-- ==== Sys2Proof/Config.lean ====
section
/-! DEFINITION. The parameters of the block (R7 of spec/00_scope.md) and the free values of what the spec leaves unspecified.
Quantities computed from the parameters stand in Machine/Params.lean. -/

namespace Sys2Proof

/-- The implementation parameters of R7. `BLOCK` is the constant 128 and `BUF_SIZE` is derived (Machine/Params.lean).
DESIGN CHOICE (log 1): the record stands in `State`, so that every claim is over every configuration. -/
structure Config where
  /-- `PAGE_SIZE`: 64 or a positive multiple of 128. -/
  pageSize : Nat
  /-- `ADDR_WIDTH`: bits of a program-memory byte address, at least 8. -/
  addrWidth : Nat
  /-- `NVM_SIZE`: bytes of program memory. -/
  nvmSize : Nat
  /-- `APP_BASE`: first byte address of the application region. -/
  appBase : Nat
  /-- `APP_LIMIT`: first byte address past the application region. -/
  appLimit : Nat
  /-- `CRC_POLY`: generator polynomial, x^16 implicit. -/
  crcPoly : Word
  /-- `CRC_INIT`: start value of the code. -/
  crcInit : Word
  /-- `ERASED_BYTE`: what every byte of an erased page holds. -/
  erasedByte : Byte
  deriving DecidableEq, Repr

/-- The configuration of `Machine.State.reset`: the values the vectors of spec/95_test_vectors.md use, page size 128.
DESIGN CHOICE, unsafe (log 1); the polynomial, the start value and the erased byte are general knowledge that the spec itself
marks (R7; PRESUMED, log 2). -/
def Config.standard : Config where
  pageSize := 128
  addrWidth := 16
  nvmSize := 0x8000
  appBase := 0x0000
  appLimit := 0x7000
  crcPoly := 0x1021
  crcInit := 0x0000
  erasedByte := 0xFF

/-- What an unspecified value stands for: the place it is read from, or the register a reset leaves it in. -/
inductive FreePlace where
  | bufByte (i : Nat)
  | pwbWord (i : Nat)
  | nvmByte (a : Nat)
  | rxHi | rxLo | crcv | ppAddr | ppSrc | widx | savedIe
  deriving DecidableEq, Repr

/-- The unspecified values of the spec (U4, U6, U8, U17 of spec/93_implementation_defined.md), as one uninterpreted constant:
the value of width `w` at place `p` in the draw numbered `draw`. It has no body, so no proof sees which value it is
(DESIGN CHOICE, safe: log 5). -/
opaque Config.freeValue (w : Nat) (p : FreePlace) (draw : Nat) : BitVec w

end Sys2Proof
end

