-- ==== Sys2Proof/Machine/NvmController.lean ====
section
/-! DEFINITION. The memory controller (spec/43_nvm_and_platform_interfaces.md): its four commands, its completion step, and what an
observer reads. -/

namespace Sys2Proof.Machine

/-- A command is accepted only while `NVM_BUSY` = 0 (R150); otherwise it faults (R187). -/
def whileIdle (f : State → Result) (s : State) : Result :=
  if s.nvmBusy then .fault .nvmCommandWhileBusy else f s

/-- The shared effect of an erase and a write (R151, R153): the operation is outstanding, reads are closed. An address that is no
page start address faults (R44, log 16). -/
def startNvmOp (op : NvmOp) (a : Nat) (s : State) : Result :=
  whileIdle (fun s =>
    if s.cfg.isPageAddr a then .next { s.closeReads with nvmPend := some op } else .fault .nvmOperandInvalid) s

/-- `NVM_ERASE(a)` (R151). -/
def execNvmErase (a : Nat) (s : State) : Result := startNvmOp (.erase a) a s

/-- `NVM_FILL(o, w)` (R152): `PWB[o/2] <- w`, at once. -/
def execNvmFill (o : Nat) (w : Word) (s : State) : Result :=
  whileIdle (fun s =>
    if s.cfg.isFillOffset o then .next { s with pwb := Memory.write s.pwb (o / 2) w } else .fault .nvmOperandInvalid) s

/-- `NVM_WRITE(a)` (R153). -/
def execNvmWrite (a : Nat) (s : State) : Result := startNvmOp (.write a) a s

/-- `NVM_RWWEN` (R154): `RWW_EN <- 1`, at once. -/
def execNvmRwwen (s : State) : Result := whileIdle (fun s => .next s.openReads) s

/-- Every byte of the page at `a` holds `ERASED_BYTE`. -/
def State.pageErased (s : State) (a : Nat) : Bool :=
  (List.range s.cfg.pageSize).all fun k => Memory.read s.nvm (a + k) == some s.cfg.erasedByte

/-- `NVM` after the completed write of a page (R156): the staged words, low byte first, where the page had been erased. The result
for a page that was not erased is not specified (R153, U7): its bytes become unspecified (log 15). -/
def State.nvmAfterWrite (s : State) (a : Nat) : List Host.Cell :=
  if s.pageErased a then Memory.writeAll s.nvm a s.pwbBytes else Memory.forget s.nvm a s.cfg.pageSize

/-- The draws of `NVM` after the completed write of a page: where the result is not specified, the page's bytes hold new values
(log 15). -/
def State.nvmDrawAfterWrite (s : State) (a : Nat) : List (Nat × Nat) :=
  if s.pageErased a then s.nvmDraw else s.redrawPage a

/-- Completion, the only step of `NVMC` (R156). Without an outstanding operation it is not enabled and nothing changes. -/
def State.nvmcComplete (s : State) : State :=
  match s.nvmPend with
  | none => s
  | some .foreign => { s with nvmPend := none }
  | some (.erase a) =>
    { s with nvm := Memory.writeAll s.nvm a (List.replicate s.cfg.pageSize s.cfg.erasedByte), nvmPend := none }
  | some (.write a) =>
    { s with nvm := s.nvmAfterWrite a, nvmDraw := s.nvmDrawAfterWrite a, pwb := [], pwbDraw := s.fresh
             fresh := s.fresh + 1, nvmPend := none }

/-- Address `a` lies in the page of the outstanding operation. -/
def State.inFlight (s : State) (a : Nat) : Bool :=
  match s.nvmPend.bind NvmOp.page with
  | some p => p ≤ a && a < p + s.cfg.pageSize
  | none => false

/-- The byte program memory holds at `a`; none where the spec leaves it unspecified: never given a value, or in the page of an
outstanding operation (R151, R153; log 14). -/
def State.nvmByte (s : State) (a : Nat) : Option Byte :=
  if s.inFlight a then none else Memory.read s.nvm a

/-- Program memory is readable (R33, R157): `RWW_EN` = 1 and `NVM_BUSY` = 0. -/
def State.readable (s : State) : Bool := s.rwwEn && !s.nvmBusy

/-- The byte `NVM` holds at `a` (R29): its known value, else the free value its draw names, which stays the same until the byte is
written or becomes unspecified again (log 5). -/
def State.storedByte (s : State) (a : Nat) : Byte :=
  (Memory.read s.nvm a).getD (Config.freeValue 8 (.nvmByte a) ((Memory.read s.nvmDraw a).getD 0))

/-- What an observer's read returns for the byte at `a` (R157): the byte program memory holds while it is readable, otherwise a free
value, fresh at every read (U6). -/
def State.observedByte (s : State) (a : Nat) : Byte :=
  if s.readable then s.storedByte a else Config.freeValue 8 (.nvmByte a) s.fresh

/-- The state after an observer's read: a read of readable memory changes nothing (R47), one in the window takes the next draw, so
that two reads there need not agree (U6). -/
def State.afterRead (s : State) : State := if s.readable then s else { s with fresh := s.fresh + 1 }

/-- `MemRead(addr, n)` (R157): the bytes an observer reads, and the state after the read. It faults past the end of the memory (R29,
log 16). The block never calls it. -/
def memRead (addr n : Nat) (s : State) : Except Fault (List Byte × State) :=
  if addr + n ≤ s.cfg.nvmSize then .ok ((List.range n).map (fun k => s.observedByte (addr + k)), s.afterRead)
  else .error .nvmOperandInvalid

end Sys2Proof.Machine
end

# [Assigned task]
Copy exactly the lines running from the one that contains "log 16). The block never calls it. -/" to the end of the material, both ends included.

# [Response]
log 16). The block never calls it. -/
def memRead (addr n : Nat) (s : State) : Except Fault (List Byte × State) :=
  if addr + n ≤ s.cfg.nvmSize then .ok ((List.range n).map (fun k => s.observedByte (addr + k)), s.afterRead)
  else .error .nvmOperandInvalid

end Sys2Proof.Machine
end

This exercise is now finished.